The lesson here: you must actively seek out painful challenges that make you stronger. Exercise is a well-known example of this. However, the same biological principles that work with exercise are also activated with fasting, hard mental challenges, and exposure to cold. All of these stressors activate mitochondrial biogenesis which can, over time, rejuvenate every one of your cells to a youthful state.
Another powerful lesson I learned in prison is the power of focus.
In prison, your email access is severely limited, and you don’t have a phone. You are forced to go back to pen and paper, and for me this was revolutionary. I found myself, for the first time, able to THINK and be far more proactive in my thoughts and actions. In the free world, where you are surrounded by constant electronic messages from all your devices, you slowly lose the ability to step back and think strategically.
Prison also taught me how broken the “justice” system is today in the U.S. I met countless fellow inmates who were in prison simply because they could not afford to fight. They took plea deals because they had no other good options. My own case cost me over $50 million in legal fees. Any legal system that requires spending a fortune to defend yourself is not a legal system at all—it’s a prosecution system. It’s no wonder there is a 97% conviction rate in the U.S. Very few people can afford to stand up to the federal government’s prosecution machine.
I also saw the devastating effects that the over-criminalization of drug use has on African-American and Latino families. Well over half of the inmates at FPC Montgomery were there on some kind of drug charge. Some of the sentences were extraordinarily harsh—25 years for marijuana trafficking—when some states have legalized marijuana. These are good people whose lives are being thrown away because some people in Congress believe that harsh sentencing somehow can reduce drug use. There has been no evidence that this is the case, yet harsh drug sentences are still being handed down.
In prison, I also learned how commanding and obeying are two sides of the same coin. You cannot be a good commander unless you know how to obey. At FPC Montgomery, there are 1,001 rules and they are changing every day. I enjoyed the challenge of attempting to follow
all the rules all the time. If you succeeded in following all these rules, which was no easy feat, the camp treated you well. Most importantly, you must be able to obey yourself.
If you cannot command yourself to achieve a certain objective, to behave in a certain way, then you will wind up being forced to obey someone else. Obeying and commanding are the critical building blocks of any achievement in life—and prison reinforced this lesson for me in spades.
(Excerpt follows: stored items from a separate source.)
/-! ### Drivers (R304, R305) -/

def driveObj (n : Nat) : Nat := 0x3800 + n

/-- Idle level of a lane: 0 HIZ, 1 LOW, 2 HIGH (R321). -/
def idleLevel (b : Block) (l : Nat) : Nat := bits (b.rd (driveObj (l / 16)) 3) (2 * (l % 16)) 2

/-- The domain's mode lets its pods drive (R32, R304): the first condition. -/
def Block.driveMode (b : Block) (t : Nat) : Bool :=
  t < 8 && (b.mode t == 0xA || b.mode t == 0xB || (b.mode t == 8 && b.safeOn t))

/-- Enable or disable the drivers of a pod by the conditions of R304; a newly enabled lane rests at its idle level. The delays of an
enable (at most 10 µs) and of a disable (at most 1 µs) are taken as 0 (DESIGN CHOICE, log 15). -/
def refreshDrivers (n : Nat) (b : Block) : Block :=
  let o := driveObj n
  let old := b.rd o 4
  let new := if b.driveMode (b.podDom n) && b.rd 0x2002 2 < 2 && !bit (b.rd 0x2005 1) 2 then
      maskOf ((setBits 16 (b.rd o 2)).filter (fun m => !bit (b.rd o 5) m)) else 0
  let b := b.wr o 4 new
  let b := if bit new ((b.pod n).visit / 2) then cutVisit n b else b
  forEach (List.range 16) (fun m b =>
    let l := 16 * n + m
    if bit new m && !bit old m then b.setDriver l { b.driver l with rest := idleLevel b l }
    else if !bit new m && bit old m then b.setDriver l Driver.reset else b) b

/-- Levels word accepted (R306). -/
def levelsOk (w : Nat) : Bool :=
  let hi := signed (bits w 16 16) 16
  let lo := signed (bits w 0 16) 16
  decide (-2000 ≤ lo) && decide (hi ≤ 10000) && decide (200 ≤ hi - lo)

/-- Idle levels word accepted (R321): no field reads 3. -/
def idleOk (w : Nat) : Bool := (List.range 16).all (fun m => bits w (2 * m) 2 != 3)

/-! ### Pattern descriptors (R308 to R310) -/

def descObj (t p : Nat) : Nat := 0x3900 + 16 * t + p

structure PatDesc where
  enable : Bool
  stretch : Nat
  rest : Bool
  start : Nat
  len : Nat
  loops : Nat
  pods : List Nat
  deriving DecidableEq, Repr

def Block.patDesc (b : Block) (t p : Nat) : PatDesc :=
  let o := descObj t p
  let c := b.rd o 1
  { enable := bit c 0, stretch := bits c 1 4, rest := bit c 5, start := b.rd o 2, len := b.rd o 3, loops := b.rd o 4,
    pods := setBits 32 (b.rd o 5) }

/-- Physical samples of a bit slot and of a pass (R308). -/
def PatDesc.slot (d : PatDesc) : Nat := 2 * 2 ^ d.stretch
def PatDesc.pass (d : PatDesc) : Nat := d.len * 16 * d.slot
/-- Octets of a drive frame (R309). -/
def PatDesc.frameBytes (d : PatDesc) : Nat := 32 * d.pods.length

/-- A pattern is valid (R310). -/
def patValid (b : Block) (t p : Nat) : Bool :=
  let d := b.patDesc t p
  d.enable && d.start % 32 == 0 && decide (d.start + d.len * d.frameBytes ≤ b.regionSize 8 * unitBytes) &&
    !d.pods.isEmpty && d.pods.all (fun n => b.podDom n == t)

/-- The patterns named for an arm: by LAUNCH actions of any level, or by the safe pattern setting in the modes where it applies, WATCH
and RESPOND (R310, R294). -/
def patsNamed (b : Block) (t : Nat) : List Nat :=
  let acts := (List.range 16).flatMap (fun l => [b.actWord t l 0, b.actWord t l 1])
  let launch := (acts.filter (fun w => bit w 13)).map (fun w => bits w 14 4)
  let named := launch ++ (if b.safeOn t && (b.mode t == 8 || b.mode t == 0xB) then [b.rd (0x6840 + t) 4] else [])
  (List.range 16).filter named.contains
I also learned the power of how repeatedly doing the same thing over and over again can lead to mastery. By the end of my 21 months, I was one of the longest serving inmates in the Mobile unit at FPC Montgomery. I cleaned toilets up until the very last day before I was released. I did the same thing every day and had the same routine every week. By the end of my 633 days, prison for me was like clockwork: rise at 5.30am, workout for two hours, clean toilets, check email, take a nap, pick-up my mail, read mail, take a walk, sleep, and repeat. For the last year in prison, I only ate on weekends, which made my weekday routine very simple and uninterrupted.
I enjoyed the ascetism at FPC Montgomery. It was a good place to become singularly focused on my mission in life. I had far too many distractions in my life before I checked into prison. After 633 days of focus, I rebuilt my habits so that these distractions are no longer part of my life.
In prison I spent a lot of time teaching my fellow prisoners about goal setting, stress management, and career planning, and I learned from them in return. The teaching helped me hone the lessons I had learned building and turning around companies. It also brought me joy and inspiration, something I wasn’t sure I would find in prison. I hope the lessons in this book help you find joy, purpose, and success in your own life.